Den himmelske kungen och hans folk
Betydelse och användningar av βασιλεία i Matteusevangeliet
This article examines the meaning and uses of the Greek term βασιλεία in the Gospel of Matthew. Contrary to the scholarly opinio communis, according to which the term should be construed dynamically as the "rule" of God, it argues with reference to Charles Ruhl's theory of semantic monosemy/pragmatic modulation that the pertinent term has a single abstract meaning – "that which pertains to royalty" – which is modulated pragmatically throughout the course of the narrative, to the effect that five distinct senses are engendered.
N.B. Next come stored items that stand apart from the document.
-- ==== Sys2Proof/Certificates/Slice0/Obligations.lean ====
section
/-! DEFINITION. The statements about the block for the provers, each a closed proposition that cites the rules of spec/ it formalises.
A packet that stands at step 10 of R254 (`reach … = .ten s p`) has passed steps 1 to 9; `s` and `p` are the state and the packet as those
steps leave them. -/

open Sys2Proof Sys2Proof.Machine

/-! ## Packets that dispatch executes -/

/-- CTX_CREATE (R355), CTX_CONFIG (R290) and CTX_DESTROY (R358) at step 10. -/
def Obligations.ContextPacketsComplete : Prop :=
  (∀ q s s1 p c, reach semCtxCreate q s = .ten s1 p → IsLowest 1024 (fun k => !(s1.dev.ctx k).live) c →
    exec (.ctxCreate q) s = .next (finished
      (s1.upd (fun d => d.setCtx c { Ctx.none with
        live := true, owner := p.func, root := (p.b 0).toNat, spoolBase := (p.b 1).toNat, spoolSize := (p.b 2).toNat }))
      q p (fun x => { x with value := BitVec.ofNat 64 c }))) ∧
  (∀ q s s1 p, reach semCtxCreate q s = .ten s1 p → NoneBelow 1024 (fun k => !(s1.dev.ctx k).live) →
    exec (.ctxCreate q) s = .next (failed10 s1 q p .tableFull)) ∧
  (∀ q s s1 p c d1 d2 d3, reach semCtxConfig q s = .ten s1 p → fld (p.b 0) 9 0 = c →
    d1 = (if bitOf (p.b 0) 16 then (s1.dev.modCtx c (fun x => { x with root := (p.b 1).toNat })).purge c 0 0 else s1.dev) →
    d2 = (if bitOf (p.b 0) 17 then d1.modCtx c (fun x => { x with spoolBase := (p.b 2).toNat, spoolSize := (p.b 3).toNat }) else d1) →
    d3 = (if bitOf (p.b 0) 18 then d2.modCtx c (fun x => { x with spool := [], spoolPeak := 0 }) else d2) →
    exec (.ctxConfig q) s = .next
      (if bitOf (p.b 0) 16 && ctxRequests d1 c then waits10 (s1.withDev d1) q p else finished (s1.withDev d3) q p id)) ∧
  (∀ q s s1 p, reach semCtxDestroy q s = .ten s1 p →
    exec (.ctxDestroy q) s = .next (finished (destroyCtx s1 (fld (p.b 0) 9 0)) q p id) ∧
    (destroyCtx s1 (fld (p.b 0) 9 0)).dev.ctx (fld (p.b 0) 9 0) = Ctx.none)

/-- QUEUE_CREATE (R291) and QUEUE_DESTROY (R292) at step 10. GANG_CREATE (R18, R423) and GANG_DESTROY (R293) at step 10: a gang takes the lowest
free number of its home panel; where a panel of its mask holds 64 gangs, or the home panel has no number left, the packet fails with TABLE_FULL.
-/
def Obligations.QueueAndGangPacketsComplete : Prop :=
  (∀ q s s1 p n, reach semQueueCreate q s = .ten s1 p →
    refetches s1.dev (s1.dev.gang (fld (p.b 0) 45 44) (fld (p.b 0) 43 38)).mask = false →
    IsLowest 4096 (fun k => !(s1.dev.queue (.work k)).live) n →
    exec (.queueCreate q) s = .next (finished
      (s1.upd (fun d => ((leaveEpisodes d n).setQueue (.work n) (newQueue d p.func (p.b 0) (p.b 1))).modFn p.func (fun x =>
        { x with windows := Tbl.set (fld (p.b 0) 63 56) (n + 1) x.windows, asm := Tbl.del (fld (p.b 0) 63 56) x.asm })))
      q p (fun x => { x with value := BitVec.ofNat 64 n }))) ∧
  (∀ q s s1 p, reach semQueueCreate q s = .ten s1 p →
    refetches s1.dev (s1.dev.gang (fld (p.b 0) 45 44) (fld (p.b 0) 43 38)).mask = false →
    NoneBelow 4096 (fun k => !(s1.dev.queue (.work k)).live) →
    exec (.queueCreate q) s = .next (failed10 s1 q p .tableFull)) ∧
  (∀ q s s1 p, reach semQueueCreate q s = .ten s1 p →
    refetches s1.dev (s1.dev.gang (fld (p.b 0) 45 44) (fld (p.b 0) 43 38)).mask = true →
    exec (.queueCreate q) s = .next (waits10 s1 q p)) ∧
  (∀ q s s1 p n s2, reach semQueueDestroy q s = .ten s1 p → Tbl.get 0 (fld (p.b 0) 7 0) (s1.dev.fn p.func).windows = n + 1 →
    s2 = (if (s1.dev.queue (.work n)).state = .absent then s1 else dropDone (disposeRing
      (s1.upd (fun d => endReplay (d.modQueue (.work n) (fun x => { x with state := .absent, asm := [] })) (.work n)))
      (.work n) .queueClosed .closed (ringLeft (s1.dev.queue (.work n)))) (.work n)) →
    exec (.queueDestroy q) s = .next (if (s2.dev.queue (.work n)).flight.isEmpty then finished
        (s2.upd (fun d => applyIdle s1.params ((d.setQueue (.work n) Queue.none).modFn p.func (fun x =>
          { x with windows := Tbl.del (fld (p.b 0) 7 0) x.windows })))) q p id
      else waits10 s2 q p)) ∧
  (∀ q s s1 p g, reach semGangCreate q s = .ten s1 p → refetches s1.dev (gangMask p) = false →
    (∀ pl ∈ maskPanels s1.dev (gangMask p), gangsIn s1.dev pl < 64) →
    IsLowest 64 (fun k => !(s1.dev.gang (fld (p.b 0) 1 0) k).live) g →
    exec (.gangCreate q) s = .next (finished
      (s1.upd (fun d => d.setGang (fld (p.b 0) 1 0) g ⟨true, p.func, fld (p.b 0) 1 0, gangMask p⟩))
      q p (fun x => { x with value := BitVec.ofNat 64 g }))) ∧
  (∀ q s s1 p, reach semGangCreate q s = .ten s1 p → refetches s1.dev (gangMask p) = false →
    (NoneBelow 64 (fun k => !(s1.dev.gang (fld (p.b 0) 1 0) k).live) ∨ (∃ pl ∈ maskPanels s1.dev (gangMask p), 64 ≤ gangsIn s1.dev pl)) →
    exec (.gangCreate q) s = .next (failed10 s1 q p .tableFull)) ∧
  (∀ q s s1 p, reach semGangDestroy q s = .ten s1 p →
    exec (.gangDestroy q) s = .next (finished
      (s1.upd (fun d => d.setGang (fld (p.b 0) 7 6) (fld (p.b 0) 5 0) Gang.none)) q p id))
Through an analysis of five examples in the text, it is submitted that Matthew employs the pertinent term both personally as to mean "king", abstractly to mean "majesty", dynamically to mean "rule", collectively to mean "people", and spatially as to mean "kingdom". At the same time, this article also argues that these distinct uses are best understood not in separation from each other, but as integrated parts of a coherent concept. Finally, the two dominant uses – the collective and the personal – are related to the overarching dual focus of Matthew's narrative, namely the new king and his people, to which they attest and contribute. While the wider scope of the pragmatic field opens up to a more nuanced understanding of Matthew's Basileiakonzeption in itself, it indirectly also has more far-reaching implications for how we understand βασιλεία in early Jewish and Christian literature at large.